REQUIREMENT: Provide again, from the entries below, every line from the one containing "t → s.byteAt s.cursor = some b0 →" through the one containing "Word, s.memRead s.cursor n.bytes = some w.toNat →", exactly as written, and no other line.

^^^^^^^^

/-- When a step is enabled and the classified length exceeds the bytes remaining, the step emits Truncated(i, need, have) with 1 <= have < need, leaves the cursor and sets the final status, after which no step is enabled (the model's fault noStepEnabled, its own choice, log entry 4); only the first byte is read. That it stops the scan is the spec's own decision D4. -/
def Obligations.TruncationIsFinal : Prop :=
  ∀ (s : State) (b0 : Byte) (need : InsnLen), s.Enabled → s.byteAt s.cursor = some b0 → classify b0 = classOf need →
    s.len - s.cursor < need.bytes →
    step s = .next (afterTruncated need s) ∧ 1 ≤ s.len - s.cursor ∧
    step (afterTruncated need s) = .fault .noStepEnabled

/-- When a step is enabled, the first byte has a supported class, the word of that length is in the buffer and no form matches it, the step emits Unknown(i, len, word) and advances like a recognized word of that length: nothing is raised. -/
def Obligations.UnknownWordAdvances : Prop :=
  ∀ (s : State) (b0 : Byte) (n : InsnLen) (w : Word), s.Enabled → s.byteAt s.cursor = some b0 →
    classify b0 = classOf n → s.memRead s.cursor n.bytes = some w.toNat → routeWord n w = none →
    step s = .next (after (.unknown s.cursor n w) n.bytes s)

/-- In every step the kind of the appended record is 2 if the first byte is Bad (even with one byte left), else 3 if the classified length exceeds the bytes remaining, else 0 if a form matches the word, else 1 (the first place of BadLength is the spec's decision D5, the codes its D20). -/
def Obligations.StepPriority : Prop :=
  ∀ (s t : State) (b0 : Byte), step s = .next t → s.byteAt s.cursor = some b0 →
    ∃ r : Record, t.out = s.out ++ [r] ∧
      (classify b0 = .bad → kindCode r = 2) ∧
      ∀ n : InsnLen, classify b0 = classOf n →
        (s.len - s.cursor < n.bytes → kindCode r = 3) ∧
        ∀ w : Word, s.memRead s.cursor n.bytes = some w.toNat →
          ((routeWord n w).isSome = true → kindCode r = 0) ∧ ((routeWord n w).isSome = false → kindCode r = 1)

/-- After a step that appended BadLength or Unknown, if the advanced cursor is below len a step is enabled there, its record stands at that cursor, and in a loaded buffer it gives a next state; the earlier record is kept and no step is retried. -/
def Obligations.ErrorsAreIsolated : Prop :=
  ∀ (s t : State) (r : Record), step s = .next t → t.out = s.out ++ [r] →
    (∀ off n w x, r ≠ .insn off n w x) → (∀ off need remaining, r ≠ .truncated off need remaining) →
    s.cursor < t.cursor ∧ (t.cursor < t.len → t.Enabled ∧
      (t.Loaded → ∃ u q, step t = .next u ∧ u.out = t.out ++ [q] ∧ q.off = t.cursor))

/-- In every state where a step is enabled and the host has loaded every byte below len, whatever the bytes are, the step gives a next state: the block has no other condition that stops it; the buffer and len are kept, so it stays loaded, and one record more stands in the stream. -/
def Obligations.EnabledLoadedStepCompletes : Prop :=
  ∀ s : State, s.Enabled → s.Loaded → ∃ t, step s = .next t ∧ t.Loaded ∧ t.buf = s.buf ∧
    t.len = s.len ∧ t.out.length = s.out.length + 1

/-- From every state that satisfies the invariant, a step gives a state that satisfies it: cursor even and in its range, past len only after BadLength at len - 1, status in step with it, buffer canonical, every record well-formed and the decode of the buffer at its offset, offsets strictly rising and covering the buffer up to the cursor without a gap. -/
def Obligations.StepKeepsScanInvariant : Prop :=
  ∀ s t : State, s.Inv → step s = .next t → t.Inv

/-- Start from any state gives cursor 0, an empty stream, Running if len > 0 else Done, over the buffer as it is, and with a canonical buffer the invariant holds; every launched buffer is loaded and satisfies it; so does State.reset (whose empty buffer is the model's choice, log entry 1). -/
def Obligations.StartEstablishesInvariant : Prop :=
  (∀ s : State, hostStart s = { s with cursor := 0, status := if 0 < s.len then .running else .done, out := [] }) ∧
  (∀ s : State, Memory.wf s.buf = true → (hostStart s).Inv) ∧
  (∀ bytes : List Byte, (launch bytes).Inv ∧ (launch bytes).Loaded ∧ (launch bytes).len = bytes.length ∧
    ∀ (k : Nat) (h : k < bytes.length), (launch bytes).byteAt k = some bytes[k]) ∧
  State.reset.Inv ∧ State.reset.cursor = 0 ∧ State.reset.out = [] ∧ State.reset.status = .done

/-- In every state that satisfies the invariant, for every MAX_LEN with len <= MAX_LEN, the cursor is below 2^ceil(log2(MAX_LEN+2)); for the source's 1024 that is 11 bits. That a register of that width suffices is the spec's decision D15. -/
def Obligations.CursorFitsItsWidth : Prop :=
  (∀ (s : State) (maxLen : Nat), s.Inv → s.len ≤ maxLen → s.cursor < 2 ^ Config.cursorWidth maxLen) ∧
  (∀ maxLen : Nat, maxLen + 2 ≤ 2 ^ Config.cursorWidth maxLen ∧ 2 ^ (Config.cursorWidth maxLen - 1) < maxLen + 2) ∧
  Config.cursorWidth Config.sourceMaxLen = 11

^^^^^^^^

TASK ANSWER:
  ∀ (s t : State) (b0 : Byte), step s = .next t → s.byteAt s.cursor = some b0 →
    ∃ r : Record, t.out = s.out ++ [r] ∧
      (classify b0 = .bad → kindCode r = 2) ∧
      ∀ n : InsnLen, classify b0 = classOf n →
        (s.len - s.cursor < n.bytes → kindCode r = 3) ∧
        ∀ w : Word, s.memRead s.cursor n.bytes = some w.toNat →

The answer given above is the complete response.